> [What to work on]: For the material below, return exactly the lines starting at the line containing "def dot (x y" and ending at the line containing "List Rat × List", both ends included, and no others.

> [Data]:
/-- `acq.trig[t].level_a`. -/
abbrev pAcqTrigLevelA : Nat := 0x0712

/-- `acq.trig[t].level_b`. -/
abbrev pAcqTrigLevelB : Nat := 0x0713

/-- `acq.trig[t].time_ns`. -/
abbrev pAcqTrigTimeNs : Nat := 0x0714

/-- `acq.trig[t].polarity`. -/
abbrev pAcqTrigPolarity : Nat := 0x0715

/-- `acq.pretrigger`. -/
abbrev pAcqPretrigger : Nat := 0x0720

/-- `fld.di[i].mode`. -/
abbrev pFldDiMode : Nat := 0x0801

/-- `fld.di[i].filter_us`. -/
abbrev pFldDiFilterUs : Nat := 0x0802

/-- `fld.di[i].wire_break`. -/
abbrev pFldDiWireBreak : Nat := 0x0803

/-- `fld.dq[o].safe_state`. -/
abbrev pFldDqSafeState : Nat := 0x0810

/-- `fld.silence_timeout_ms`. -/
abbrev pFldSilenceTimeoutMs : Nat := 0x0820

/-- `fld.restore_auto`. -/
abbrev pFldRestoreAuto : Nat := 0x0821

/-- `can[c].mode`. -/
abbrev pCanMode : Nat := 0x0901

/-- `can[c].rate_nominal`. -/
abbrev pCanRateNominal : Nat := 0x0902

/-- `can[c].rate_data`. -/
abbrev pCanRateData : Nat := 0x0903

/-- `can[c].sp_nominal`. -/
abbrev pCanSpNominal : Nat := 0x0904

/-- `can[c].sp_data`. -/
abbrev pCanSpData : Nat := 0x0905

/-- `can[c].objects`. -/
abbrev pCanObjects : Nat := 0x0906

/-- `safe.pair[p].function`. -/
abbrev pSafePairFunction : Nat := 0x0A01

/-- `safe.pair[p].discrepancy_ms`. -/
abbrev pSafePairDiscrepancyMs : Nat := 0x0A02

/-- `safe.tp_period_ms`. -/
abbrev pSafeTpPeriodMs : Nat := 0x0A03

/-- `safe.msg_watchdog_ms`. -/
abbrev pSafeMsgWatchdogMs : Nat := 0x0A04

/-- `safe.config_crc`. -/
abbrev pSafeConfigCrc : Nat := 0x0A10

/-- `age.reserve_mv`. -/
abbrev pAgeReserveMv : Nat := 0x0B01

/-- `age.vcore_mv`. -/
abbrev pAgeVcoreMv : Nat := 0x0B10

/-- `age.min_period_ns`. -/
abbrev pAgeMinPeriodNs : Nat := 0x0B11

/-- `age.margin[m]`. -/
abbrev pAgeMargin : Nat := 0x0B12

/-- `age.status`. -/
abbrev pAgeStatus : Nat := 0x0B13

/-- `tide[t].source`. -/
abbrev pTideSource : Nat := 0x0C01

/-- `tide[t].units_per_cycle`. -/
abbrev pTideUnitsPerCycle : Nat := 0x0C02

/-- `tide[t].origin_node`. -/
abbrev pTideOriginNode : Nat := 0x0C03

/-- `tide[t].stale_cycles`. -/
abbrev pTideStaleCycles : Nat := 0x0C04

/-- `tide[t].emu_resolution`. -/
abbrev pTideEmuResolution : Nat := 0x0C10

/-- `tide[t].status`. -/
abbrev pTideStatus : Nat := 0x0C20

/-- `tide[t].generation`. -/
abbrev pTideGeneration : Nat := 0x0C21

/-- `tide[t].crc`. -/
abbrev pTideCrc : Nat := 0x0C22

/-- `cam[c].info`. -/
abbrev pCamInfo : Nat := 0x0D01

/-- `grp[g].member`. -/
abbrev pGrpMember : Nat := 0x0E01

/-- `grp[g].weight`. -/
abbrev pGrpWeight : Nat := 0x0E02

/-- `grp[g].v_max`. -/
abbrev pGrpVMax : Nat := 0x0E03

/-- `grp[g].a_max`. -/
abbrev pGrpAMax : Nat := 0x0E04

/-- `grp[g].d_max`. -/
abbrev pGrpDMax : Nat := 0x0E05

/-- `grp[g].j_max`. -/
abbrev pGrpJMax : Nat := 0x0E06

/-- `grp[g].stop_decel`. -/
abbrev pGrpStopDecel : Nat := 0x0E07

/-- `grp[g].quick_decel`. -/
abbrev pGrpQuickDecel : Nat := 0x0E08

/-- `grp[g].blend_mode`. -/
abbrev pGrpBlendMode : Nat := 0x0E09

/-- `grp[g].blend_tol`. -/
abbrev pGrpBlendTol : Nat := 0x0E0A

/-- `grp[g].arc_tol`. -/
abbrev pGrpArcTol : Nat := 0x0E0B

/-- `grp[g].status`. -/
abbrev pGrpStatus : Nat := 0x0E10

/-- `ax.mot.kind`. -/
abbrev pAxMotKind : Nat := 0x2001

/-- `ax.mot.pole_pairs`. -/
abbrev pAxMotPolePairs : Nat := 0x2002

/-- `ax.mot.i_rated`. -/
abbrev pAxMotIRated : Nat := 0x2003

/-- `ax.mot.i_peak`. -/
abbrev pAxMotIPeak : Nat := 0x2004

/-- `ax.mot.res`. -/
abbrev pAxMotRes : Nat := 0x2005

/-- `ax.mot.l_d`. -/
abbrev pAxMotLD : Nat := 0x2006

/-- `ax.mot.l_q`. -/
abbrev pAxMotLQ : Nat := 0x2007

/-- `ax.mot.flux`. -/
abbrev pAxMotFlux : Nat := 0x2008

/-- `ax.cur.kp`. -/
abbrev pAxCurKp : Nat := 0x2101

/-- `ax.cur.ki`. -/
abbrev pAxCurKi : Nat := 0x2102

/-- `ax.cur.ff_vbus`. -/
abbrev pAxCurFfVbus : Nat := 0x2103

/-- `ax.cur.ff_bemf`. -/
abbrev pAxCurFfBemf : Nat := 0x2104

/-- `ax.cur.limit`. -/
abbrev pAxCurLimit : Nat := 0x2105

/-- `ax.cur.adapt`. -/
abbrev pAxCurAdapt : Nat := 0x2106

/-- `ax.id.tau_ms`. -/
abbrev pAxIdTauMs : Nat := 0x2201

/-- `ax.id.bound_pct`. -/
abbrev pAxIdBoundPct : Nat := 0x2202

/-- `ax.id.excite_min`. -/
abbrev pAxIdExciteMin : Nat := 0x2203

/-- `ax.id.inject`. -/
abbrev pAxIdInject : Nat := 0x2204

/-- `ax.id.res_est`. -/
abbrev pAxIdResEst : Nat := 0x2210

/-- `ax.id.ld_est`. -/
abbrev pAxIdLdEst : Nat := 0x2211

/-- `ax.id.lq_est`. -/
abbrev pAxIdLqEst : Nat := 0x2212

/-- `ax.id.flux_est`. -/
abbrev pAxIdFluxEst : Nat := 0x2213

/-- `ax.id.status`. -/
abbrev pAxIdStatus : Nat := 0x2214
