/-- The injection of R151 in a cycle: amplitude with its sign in Q1.31. The square wave starts with the positive polarity, and its
count runs through every computed cycle, whether or not the injection acts. Logs 172 (DEDUCED), 236 (DESIGN CHOICE). -/
def injection (s : State) (a : AxisId) (x : Axis) : Int :=
  let kind := s.pa pAxMotKind a
  if s.pa pAxCurAdapt a = 0 ∨ kind = 2 ∨ kind = 3 then 0
  else (if x.cur.id.injCount < 8 then 1 else -1) * s.pa pAxIdInject a * 2 ^ 16

/-- Step 4 of R128: i_d and i_q references, ILIM, and whether the injection of R151 is active (R134, R139). -/
def currentRefs (s : State) (a : AxisId) (x : Axis) (iqRef : Int) : Int × Int × Bool × Bool :=
  let lim := iLim s a x
  if s.pa pAxMotKind a = 3 then
    let q := clamp (-lim) lim iqRef
    (0, q, decide (iqRef ≠ q), false)
  else
    let inj := injection s a x
    let (d1, q1, l1) := limitRefs lim inj iqRef
    if inj ≠ 0 ∧ ¬ l1 then (d1, q1, l1, true)
    else
      let (d, q, l) := limitRefs lim 0 iqRef
      (d, q, l, false)

/-- The references after a custom block at H3: R134 applies again (R317). -/
def limitAgain (s : State) (a : AxisId) (x : Axis) (d q : Int) : Int × Int × Bool :=
  let lim := iLim s a x
  if s.pa pAxMotKind a = 3 then (0, clamp (-lim) lim q, decide (clamp (-lim) lim q ≠ q)) else limitRefs lim d q

/-- Steps 5 to 7 of R128 for a PMSM, linear or brushed DC axis with torque: `w` is the electrical speed, for brushed DC
the mechanical one (R139). -/
def currentLoop (s : State) (a : AxisId) (x : Axis) (u : UpFrame) (w idr iqr : Int) (ilim useInj : Bool) : Cur :=
  let kind := s.pa pAxMotKind a
  let c := x.cur
  let nom := s.nominal a
  let used := x.cur.id.used
  let scale : Rat := if x.vFs = 0 then 0 else 2 * piRat * x.iFs / (2 ^ 32 * x.vFs)
  let scaleP : Rat := if x.vFs = 0 then 0 else 2 * piRat * 1000 / (2 ^ 32 * x.vFs)
  let bemf := satS 32 (coefMul (coef (scaleP * used.getD 3 0)) (w * s.pa pAxCurFfBemf a) (-15))
  let vdff := if kind = 3 then 0 else satS 32 (coefMul (coef (scale * used.getD 2 0)) (-(w * c.iQ)) 0)
  let vqff := if kind = 3 then bemf else satS 32 (satS 32 (coefMul (coef (scale * used.getD 1 0)) (w * c.iD) 0) + bemf)
  let ri := usedRatio x nom 0
  let (incD, pd) := if kind = 3 then (0, 0) else piStep s a (satS 32 (idr - c.iD)) c.intD (usedRatio x nom 1) ri
  let (incQ, pq) := piStep s a (satS 32 (iqr - c.iQ)) c.intQ (usedRatio x nom 2) ri
  let vd := if kind = 3 then 0 else satS 32 (pd + vdff)
  let vq := satS 32 (pq + vqff)
  let en := match c.vbusEn with
    | some v => some v
    | none => if 0x0200 ≤ u.vBus then some u.vBus else none
  let f := busFactor s a en u.vBus
  let adv := divHalfUp (w * 3 * s.pn pCycPeriodNs 0) (2 * 10 ^ 9)
  let (cs, sn) := rot (x.fb.thetaE + adv)
  let va := if kind = 3 then satS 16 (shrHalfUp (f * vq) 32) else satS 16 (shrHalfUp (f * (vd * cs - vq * sn)) 63)
  let vb := if kind = 3 then 0 else satS 16 (shrHalfUp (f * (vd * sn + vq * cs)) 63)
  { c with
    vbusEn := en, refD := idr, refQ := iqr, iLimHit := ilim, inject := useInj, incD := incD, incQ := incQ,
    vDRaw := vd, vQRaw := vq, vDFf := vdff, vQFf := vqff, bus := f, vAlpha := va, vBeta := vb,
    vDPrev2 := c.vDPrev, vQPrev2 := c.vQPrev, vDPrev := c.vD, vQPrev := c.vQ, vD := f * vd, vQ := f * vq }

/-- What the current stage leaves with ENABLE = 0 and in the test mode: integrators held at zero (R123, R129). -/
def currentIdle (c : Cur) : Cur :=
  { c with intD := 0, intQ := 0, refD := 0, refQ := 0, iLimHit := false, inject := false, incD := 0, incQ := 0,
           vDRaw := 0, vQRaw := 0, vDFf := 0, vQFf := 0, bus := 2 ^ 16, vAlpha := 0, vBeta := 0,
           vDPrev2 := c.vDPrev, vQPrev2 := c.vQPrev, vDPrev := c.vD, vQPrev := c.vQ, vD := 0, vQ := 0 }

/-- Step 8: one integrator with 62 fraction bits (R138). -/
def commitInt (vlim : Bool) (int_ inc v : Int) : Int :=
  if vlim ∧ signOf inc = signOf v ∧ inc ≠ 0 then int_ else clamp (-(2 ^ 62)) (2 ^ 62) (int_ + inc)

/-! ### Identification -/

/-- Starting P: the diagonal of (b x nominal)^2 (R148). -/
def pStart (nom : List Rat) (b : Rat) : List (List Rat) :=
  (List.range 4).map (fun i => (List.range 4).map (fun j => if i = j then (b * nom.getD i 0) ^ 2 else 0))

def dot (x y : List Rat) : Rat := (List.zipWith (· * ·) x y).foldl (· + ·) 0

def matVec (p : List (List Rat)) (x : List Rat) : List Rat := p.map (fun r => dot r x)

/-- One row of the recursive least squares update; frozen parameters take no part (R148, R150). -/
def rlsRow (frozen : Nat) (p0 : List (List Rat)) (phi : List Rat) (y lam : Rat) (est : List Rat) (p : List (List Rat)) :
    List Rat × List (List Rat) :=
  let y1 := y - dot ((List.range 4).map (fun j => if bitOf frozen j then phi.getD j 0 else 0)) est
  let ph := (List.range 4).map (fun j => if bitOf frozen j then 0 else phi.getD j 0)
  let pp := matVec p ph
  let den := lam + dot ph pp
  let k := pp.map (fun v => v / den)
  let err := y1 - dot ph est
  let est1 := (List.range 4).map (fun j =>
    if bitOf frozen j then est.getD j 0 else estHold (est.getD j 0 + k.getD j 0 * err))
  let p1 := (List.range 4).map (fun i => (List.range 4).map (fun j =>
    let old := (p.getD i []).getD j 0
    if bitOf frozen i ∨ bitOf frozen j then old
    else
      let v := estHold ((old - k.getD i 0 * pp.getD j 0) / lam)
      if i = j then min v ((p0.getD i []).getD j 0) else v))
  (est1, p1)

/-- A rational value limited to an interval. -/
def clampR (lo hi x : Rat) : Rat := if x < lo then lo else if hi < x then hi else x

/-- Movement of the parameters in use toward their targets by 1/4,096 of nominal (R152). -/
def slewUsed (nom target used : List Rat) : List Rat :=
  (List.range 4).map (fun i =>
    let st := nom.getD i 0 / 4096
    let u := used.getD i 0
    u + clampR (-st) st (target.getD i 0 - u))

> [Output]:
def dot (x y : List Rat) : Rat := (List.zipWith (· * ·) x y).foldl (· + ·) 0

def matVec (p : List (List Rat)) (x : List Rat) : List Rat := p.map (fun r => dot r x)

/-- One row of the recursive least squares update; frozen parameters take no part (R148, R150). -/
def rlsRow (frozen : Nat) (p0 : List (List Rat)) (phi : List Rat) (y lam : Rat) (est : List Rat) (p : List (List Rat)) :
    List Rat × List (List Rat) :=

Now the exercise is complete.